I think the main parameter that determines whether we ate enough food during the day is the level of liver glycogen before going to bed. If there is the right amount for the whole night and rest, we will not be hungry in the morning either. But if it is not enough, in the morning we will have a great need to eat and replenish our glycogen reserves.

So how is the production of glycogen, our carbohydrate store, controlled. Let's show it in a picture from a study of the kinetics of glycogen production. Sufficient supply of quick carbohydrate energy is controlled by measuring and stabilizing the level of fructose-1,6-bisphosphate (Fru1,6BP), further by controlling the level of citrate, and directly at the entry of glucose into the cell by the level of glucose-6-phosphate (Glc6P). If Glc6P is in excess, the PGM enzyme flips the phosphate at position 1 and Glc1P is the input for glycogen formation. If there is a shortage of Glc6P molecules, Glc1P is released from glycogen and converted to Glc6P for further use.
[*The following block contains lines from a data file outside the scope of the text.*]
-- ==== Sys2Proof/Certificates/Slice0/Obligations.lean ====
section
/-! DEFINITION. Statements about the machine, for the provers. -/

open Sys2Proof Sys2Proof.Machine

/-! ## Words -/

/-- Encoding a well-formed instruction word and decoding it gives it back, with every operand at every value the encoding
admits (R96 to R110). -/
def Obligations.EncodeThenDecode : Prop :=
  ∀ (i : Instr) (w : Word), encode i = some w → i.wf = true → decodeWord w = .ok i

/-- A word that decodes is the encoding of what it decodes to, and that is well formed: every word has one meaning, and no
bit of it is dropped. -/
def Obligations.DecodeThenEncode : Prop :=
  ∀ (w : Word) (i : Instr), decodeWord w = .ok i → encode i = some w ∧ i.wf = true ∧ (commonOf? i).isSome = true

/-- Words of Tables 6.21 and 6.22 of the spec, bit by bit, and what they stand for. -/
def Obligations.DecodedWords : Prop :=
  decodeTableWord 64 0x2367040204033000 = some (.ffma ⟨6, .always⟩ 4 2 4 3 3 .slotDefault (.source 0)) ∧
  decodeTableWord 64 0x2007060405FF3082 = some (.fadd ⟨0, .always⟩ 6 4 5 3 .slotDefault (.cross .rotate 1 false)) ∧
  decodeTableWord 64 0x2C670504FFFF4203 = some (.cvt ⟨6, .always⟩ 5 4 4 3 .rne) ∧
  decodeTableWord 64 0x0E47000008FF0006 = some (.icmp ⟨4, .always⟩ 0 0 8 .ltu) ∧
  decodeTableWord 64 0x1447FEFE00000FFF = some (.addk ⟨4, .always⟩ 0xFE 0xFE 0xFFF) ∧
  decodeTableWord 64 0x6007040000000053 = some (.ld ⟨0, .always⟩ 4 ⟨0, 0, 0, .thread, .plain, 2, true, 3⟩) ∧
  decodeTableWord 64 0x600702FF14000A80 = some (.ld ⟨0, .always⟩ 2 ⟨0xFF, 5, 0, .device, .acquire, 0, false, 0⟩) ∧
  decodeTableWord 64 0x9001FFFF00000040 = some (.br ⟨0, .pred 1 false⟩ 1 false) ∧
  decodeTableWord 64 0x9007FDFF00000082 = some (.call ⟨0, .always⟩ 2) ∧
  decodeTableWord 64 0x9007FFFD00000004 = some (.ret ⟨0, .always⟩ 0xFD) ∧
  (∀ w ∈ [0x0000000000000000, 0x010F000000000000, 0x0107000000000001, 0x9007FFFF00000005, 0x9007FDFF000000A2,
    0x600702FF14000E80, 0x0E47070008FF0006, 0xD007000000000000], decodeTableWord 64 w = none)

/-! ## Steps -/

/-- A step fetches the word at the program counter of the gang, or pontil, on issue, and performs the instruction it
decodes to (R39, R98, R172); a fetch that must wait leaves its issuer as it was (R280, R307, R310). With nothing on issue, time
passes, and then happens what its tick has come for, else a command that waits and may now be performed, else the turn at the head
of the agenda (log 1, log 2). When no write is on record, the word fetched is what memory holds at its places, least significant
byte first. -/
def Obligations.StepRunsDecodedInstruction : Prop :=
  (∀ (s t : State) (rest : List Issuer) (u : Nat) (tids : List Nat) (g : Workgroup) (m : Member) (ms : List Member)
      (l : Launch) (w : Word) (i : Instr),
    s.issue = .gang u tids :: rest → s.wg? u = some g → membersOf g tids = m :: ms → s.launch? g.launch = some l →
    (fetchWaits s (binderOf s g m.t) m.t.pc = true → step s = .next { s with issue := rest }) ∧
    (fetchWaits s (binderOf s g m.t) m.t.pc = false → fetchWord s (binderOf s g m.t) l.since m.t.pc = .ok (w, t) →
      decodeWord w = .ok i → step s = exec i t)) ∧
  (∀ (s t : State) (p : Pontil) (g : Workgroup) (l : Launch) (w : Word) (i : Instr),
    PontilOnIssue s p → s.wg? p.wg = some g → s.launch? g.launch = some l →
    (fetchWaits s (binderOfPontil s p) p.pc = true → step s = .next s.popped) ∧
    (fetchWaits s (binderOfPontil s p) p.pc = false → fetchWord s (binderOfPontil s p) l.since p.pc = .ok (w, t) →
      decodeWord w = .ok i → step s = exec i t)) ∧
  (∀ (s t : State) (rest : List Turn) (sender : Nat) (bytes : List Byte) (i : Instr), s.issue = [] →
    let z := passTime s
    let next : State := { z with agenda := rest }
    (dueEvent z = some i → step s = exec i z) ∧
    (dueEvent z = none → arrivedReady z = some (t, i) → commonOf? i = none → t.awake i = true → step s = exec i t) ∧
    (dueEvent z = none → arrivedReady z = none → z.agenda = .event i :: rest → commonOf? i = none → next.awake i = true →
      step s = exec i next) ∧
    (dueEvent z = none → arrivedReady z = none → z.agenda = .frame sender bytes :: rest → z.power ≠ .off →
      frameStep next sender bytes = i → commonOf? i = none → commandHeld next i = false → next.awake i = true →
      step s = exec i { next with caller := some sender, mute := false })) ∧
  (∀ (s t t' : State) (bd : Binder) (since : Nat) (pc w : Word) (d : Bound) (ps : List Place),
    s.hist = [] → bindingEntry s bd 62 = .ok (d, t) → places t bd.ctx (d.base + pc.toNat) 8 = .ok (ps, t') →
    ps.all (fun p => p.away?.isNone) = true →
    (∃ t'', fetchWord s bd since pc = .ok (w, t'')) → w = BitVec.ofNat 64 (ofBytes ((ps.filterMap Place.loc?).map s.peek)))

/-! ## Invariants and reset -/

/-- Every step keeps memory in its canonical form, from every state that has it. -/
def Obligations.MemoryStaysCanonical : Prop :=
  ∀ s t : State, memWf s.mem = true → step s = .next t → memWf t.mem = true

/-- After reset the package is in minimal mode: nothing is loaded, no context, launch, workgroup or pontil is there, the
tick is 0, and of its ports only Ultra Ethernet port 0 is up (R312). Its memory is in canonical form, and reads zero everywhere
(the model's choice: log 4). -/
def Obligations.ResetIsMinimalMode : Prop :=
  memWf State.reset.mem = true ∧ (∀ l, State.reset.peek l = 0) ∧
  State.reset.power = .minimal ∧ State.reset.contexts = [] ∧ State.reset.queues = [] ∧ State.reset.launches = [] ∧
  State.reset.workgroups = [] ∧ State.reset.pontils = [] ∧ State.reset.ops = [] ∧ State.reset.verified = [] ∧
  State.reset.now = 0 ∧ State.reset.full = [] ∧
  ∀ p ∈ State.reset.ports, (p.state ≠ 0 ↔ p.kind = .ethernet ∧ p.num = 0)

/-! ## Checks, guards and traps -/

/-- The checks of R112 before the guard depend on the word and the context alone, so a check that fails, in the order opcode, class,
privilege, fields, registers, is raised by every member of the gang, guarded true or not, and each keeps its program counter at the
word; nothing of the word is performed (R112, R113). The second half is of a word that does not decode. Where the die keeps a trace,
the record of the code follows (R296). -/
def Obligations.WordChecks : Prop :=
  (∀ (s : State) (m : Member) (i : Instr), OnIssue s m → (commonOf? i).isSome = true →
    Untraced s m →
    (∀ c, checkCore s i m.wg.ctx m.wg.nregs = .error c →
      Traps (exec i s) m c m.t.pc ∧ ∃ s', exec i s = .next s' ∧ OnlyCores s s' ∧ OthersKept s s' m) ∧
    (classOf i = .pontil → checkCore s i m.wg.ctx m.wg.nregs = .error .illegalClass) ∧
    (classOf i = .priv → s.isPriv m.wg.ctx = false → checkCore s i m.wg.ctx m.wg.nregs = .error .privInstr) ∧
    (classOf i ≠ .pontil → (classOf i = .priv → s.isPriv m.wg.ctx = true) → i.wf = false →
      checkCore s i m.wg.ctx m.wg.nregs = .error .illegalField) ∧
    (classOf i ≠ .pontil → (classOf i = .priv → s.isPriv m.wg.ctx = true) → i.wf = true →
      (∃ r ∈ (uses i).vregs, granted m.wg.nregs r = false) → checkCore s i m.wg.ctx m.wg.nregs = .error .regRange)) ∧
  (∀ (s t : State) (rest : List Issuer) (u : Nat) (tids : List Nat) (g : Workgroup) (m : Member) (ms : List Member)
      (l : Launch) (w : Word) (c : Code),
    s.issue = .gang u tids :: rest → s.wg? u = some g → membersOf g tids = m :: ms → s.launch? g.launch = some l →
    fetchWaits s (binderOf s g m.t) m.t.pc = false →
    fetchWord s (binderOf s g m.t) l.since m.t.pc = .ok (w, t) → decodeWord w = .error c →
    (∀ x ∈ m :: ms, Traps (step s) x (wordCode w true (s.isPriv g.ctx)) m.t.pc) ∧
    ∃ y, step s = .next (traceRaised s.popped y u) ∧ SameMemory s y ∧ y.full = s.full ∧ y.launches = s.launches ∧
      y.pontils = s.pontils ∧ (Untraced s m → traceRaised s.popped y u = y))

/-- A member whose guard is false has no effect, but advances its program counter and takes the stall count (R20, R36). -/
def Obligations.FalseGuardOnlyAdvances : Prop :=
  ∀ (s : State) (m : Member) (i : Instr), OnIssue s m → gate s m i = .ok false →
    ThreadAfter (exec i s) m (fun _ t' =>
      t' = { m.t with pc := m.t.pc + 8, stall := stallOf i, windows := ageWindows (stallOf i) m.t.windows [], wait := none })

/-- A code that an instruction raises is precise: the raising thread is left exactly as it was, but for the code, and memory,
full/empty bits, launches, engines and every other thread are unchanged (R272). -/
def Obligations.TrapIsPrecise : Prop :=
  ∀ (s s' : State) (m : Member) (t' : Thread) (i : Instr), Alone s m → (commonOf? i).isSome = true →
    Untraced s m → m.t.trap = none →
    exec i s = .next s' → s'.thread? m.wg.uid m.t.tid = some t' → t'.trap ≠ none →
    t' = { m.t with trap := t'.trap, wait := none } ∧ OnlyCores s s' ∧ SameMemory s s' ∧ OthersKept s s' m

/-- A register written with latency L is read as the new value once the stall counts since add up to L or more, and as the
value held before until then (R40, R41); `ns` are the counts of the instructions issued since. With the checking flag set, a
read of a register or predicate inside a short window raises STALL_SHORT instead (R41, R328). -/
def Obligations.ShortWindows : Prop :=
  (∀ (t : Thread) (L n : Nat) (d : VReg) (x : Word) (ns : List Nat), granted t.regs.length d = true → d ≠ 0xFF →
    t.vShort d = false →
    (ns.foldl (fun t n => t.apply n {}) (t.apply n { lat := some L, writes := [.v d x] })).readV d =
      if L ≤ n + ns.sum then x else t.getV d) ∧
  (∀ (s : State) (m : Member) (i : Instr), OnIssue s m → (commonOf? i).isSome = true →
    checkCore s i m.wg.ctx m.wg.nregs = .ok () → s.isChecked m.wg.ctx = true →
    (m.t.guardShort i = true ∨ (m.t.guardOk i = true ∧ m.readsShort i = true)) → Traps (exec i s) m .stallShort m.t.pc)

/-! ## Frames of instructions on registers -/

/-- Instructions on registers alone change nothing but their own threads, and there only destinations, flags, the program
counter, the stall count and the bookkeeping of results (R36). Where the die keeps a trace, the records of the codes that members
raise follow (R296). -/
def Obligations.RegisterInstructionsFrame : Prop :=
  ∀ (s : State) (m : Member) (i : Instr), OnIssue s m → LocalOnly i →
    ∃ s', exec i s = .next (traceRaised s.popped s' m.wg.uid) ∧
      (traceOn s' m.wg.core.die.val m.wg.ctx 4 = none → exec i s = .next s') ∧
      OnlyCores s s' ∧ SameMemory s s' ∧ OthersKept s s' m ∧
      (∀ u g, s.wg? u = some g → ∃ g', s'.wg? u = some g' ∧
        { g' with threads := g.threads, halted := g.halted, formed := g.formed } = g) ∧
      ∃ t', s'.thread? m.wg.uid m.t.tid = some t' ∧
        (∀ r, r ∉ (uses i).dst → t'.getV r = m.t.getV r) ∧ (∀ p, p ∉ (uses i).pdst → t'.getP p = m.t.getP p) ∧
        (∀ k, k ∉ (uses i).vdst → t'.getVm k = m.t.getVm k) ∧
        (classOf i ≠ .format → (∀ c a, i ≠ .wrsr c a) → t'.fflags = m.t.fflags) ∧
        ((∀ c a, i ≠ .wrsr c a) → t'.fflags &&& m.t.fflags = m.t.fflags) ∧
        t'.depth = m.t.depth ∧ t'.parked = m.t.parked ∧ t'.live = m.t.live ∧ t'.view = m.t.view ∧
        t'.poisoned = m.t.poisoned ∧ t'.regs.length = m.t.regs.length

/-! ## Integer and address instructions (Tables 7.3, 7.5) -/

/-- Results of the integer group on whole registers (R116, Table 7.3). -/
def Obligations.IntegerResults : Prop :=
  ∀ (c : Common) (d a b k : VReg) (p : PReg) (md : Mods),
    Gives (.iadd c d a b md) md d (fun m => m.opA a md + m.opB b md) ∧
    Gives (.isub c d a b md) md d (fun m => m.opA a md - m.opB b md) ∧
    Gives (.imul c d a b md) md d (fun m => m.opA a md * m.opB b md) ∧
    Gives (.imad c d a b k md) md d (fun m => m.opA a md * m.opB b md + m.t.readV k) ∧
    Gives (.iand c d a b md) md d (fun m => m.opA a md &&& m.opB b md) ∧
    Gives (.ior c d a b md) md d (fun m => m.opA a md ||| m.opB b md) ∧
    Gives (.ixor c d a b md) md d (fun m => m.opA a md ^^^ m.opB b md) ∧
    Gives (.iandn c d a b md) md d (fun m => m.opA a md &&& ~~~(m.opB b md)) ∧
    Gives (.ishl c d a b md) md d (fun m => m.opA a md <<< m.opB b md) ∧
    Gives (.irot c d a b md) md d (fun m => (m.opA a md).rotateLeft (m.opB b md).toNat) ∧
    GivesNow (.imulh c d a b .signed) (fun _ m => [.v d
      (((m.t.readV a).signExtend 128 * (m.t.readV b).signExtend 128).extractLsb' 64 64)]) (fun _ _ => 0) ∧
    GivesNow (.imulh c d a b .unsigned) (fun _ m => [.v d
      (((m.t.readV a).setWidth 128 * (m.t.readV b).setWidth 128).extractLsb' 64 64)]) (fun _ _ => 0) ∧
    GivesNow (.ishr c d a b .signed) (fun _ m => [.v d ((m.t.readV a).sshiftRight (m.t.readV b).toNat)]) (fun _ _ => 0) ∧
    GivesNow (.ishr c d a b .unsigned) (fun _ m => [.v d (m.t.readV a >>> m.t.readV b)]) (fun _ _ => 0) ∧
    GivesNow (.isel c d a b p) (fun _ m => [.v d (if m.t.readP p then m.t.readV a else m.t.readV b)]) (fun _ _ => 0) ∧
    GivesNow (.iun c d a .neg) (fun _ m => [.v d (-(m.t.readV a))]) (fun _ _ => 0) ∧
    GivesNow (.iun c d a .abs) (fun _ m => [.v d (if (m.t.readV a).toInt < 0 then -(m.t.readV a) else m.t.readV a)])
      (fun _ _ => 0)

/-- Comparisons, limits, bit counts and bit fields (R116, Tables 6.19 and 7.3). -/
def Obligations.IntegerTestsAndFields : Prop :=
  ∀ (c : Common) (d a b k : VReg) (p : PReg),
    (∀ t, GivesNow (.icmp c p a b t) (fun _ m =>
      let x := m.t.readV a
      let y := m.t.readV b
      [.p p (match t with
        | .eq => decide (x.toNat = y.toNat) | .ne => decide (x.toNat ≠ y.toNat)
        | .lt => decide (x.toInt < y.toInt) | .le => decide (x.toInt ≤ y.toInt)
        | .gt => decide (y.toInt < x.toInt) | .ge => decide (y.toInt ≤ x.toInt)
        | .ltu => decide (x.toNat < y.toNat) | .leu => decide (x.toNat ≤ y.toNat)
        | .gtu => decide (y.toNat < x.toNat) | .geu => decide (y.toNat ≤ x.toNat))]) (fun _ _ => 0)) ∧
    (∀ t, GivesNow (.ilim c d a b t) (fun _ m =>
      let x := m.t.readV a
      let y := m.t.readV b
      [.v d (match t with
        | .min => BitVec.ofInt 64 (min x.toInt y.toInt) | .max => BitVec.ofInt 64 (max x.toInt y.toInt)
        | .minu => BitVec.ofNat 64 (min x.toNat y.toNat) | .maxu => BitVec.ofNat 64 (max x.toNat y.toNat))]) (fun _ _ => 0)) ∧
    (∀ t, GivesNow (.ibit c d a t) (fun _ m =>
      let x := m.t.readV a
      [.v d (match t with
        | .popc => BitVec.ofNat 64 ((List.finRange 64).countP (fun i => x.getLsbD i.val))
        | .clz => x.clz
        | .ctz => x.ctz
        | .brev => x.reverse)]) (fun _ _ => 0)) ∧
    GivesNow (.bfx c d a b k .unsigned) (fun _ m =>
      let q := min (m.t.readV b).toNat 64
      let n := min (m.t.readV k).toNat (64 - q)
      [.v d (((m.t.readV a).extractLsb' q n).setWidth 64)]) (fun _ _ => 0) ∧
    GivesNow (.bfx c d a b k .signed) (fun _ m =>
      let q := min (m.t.readV b).toNat 64
      let n := min (m.t.readV k).toNat (64 - q)
      [.v d (((m.t.readV a).extractLsb' q n).signExtend 64)]) (fun _ _ => 0) ∧
    GivesNow (.bfi c d a b k) (fun _ m =>
      let q := min (m.t.readV b).toNat 64
      let n := min (m.t.readV k).toNat (64 - q)
      let field : Word := (BitVec.allOnes n).setWidth 64 <<< q
      [.v d ((m.t.readV d &&& ~~~field) ||| ((m.t.readV a <<< q) &&& field))]) (fun _ _ => 0)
Importantly, Glc6P is pumped away by the PPP pathway (to the left), which restores the level of NADPH in the cytosol. Therefore, if there is a large consumption of NADPH, for example in the formation of new fats by the DNL process or with high activity of NADPH oxidase (inflammation), the reduced level of Glc6P will slow down the production of glycogen and we will eat more and longer until the necessary reserves are replenished.

DNL regulation via AMPK and the glucose sensor Fru1,6BP together with the enzyme ALDO is also indicated here as my notes (red). This process also simultaneously determines the dominant fuel, whether it will be carbohydrates (with high GAPDH activity, i.e. low sensitivity of Fru1,6BP levels to changes in glucose intake) or fats (with low GAPDH activity and therefore high sensitivity of Fru1,6BP level to changes in glucose intake).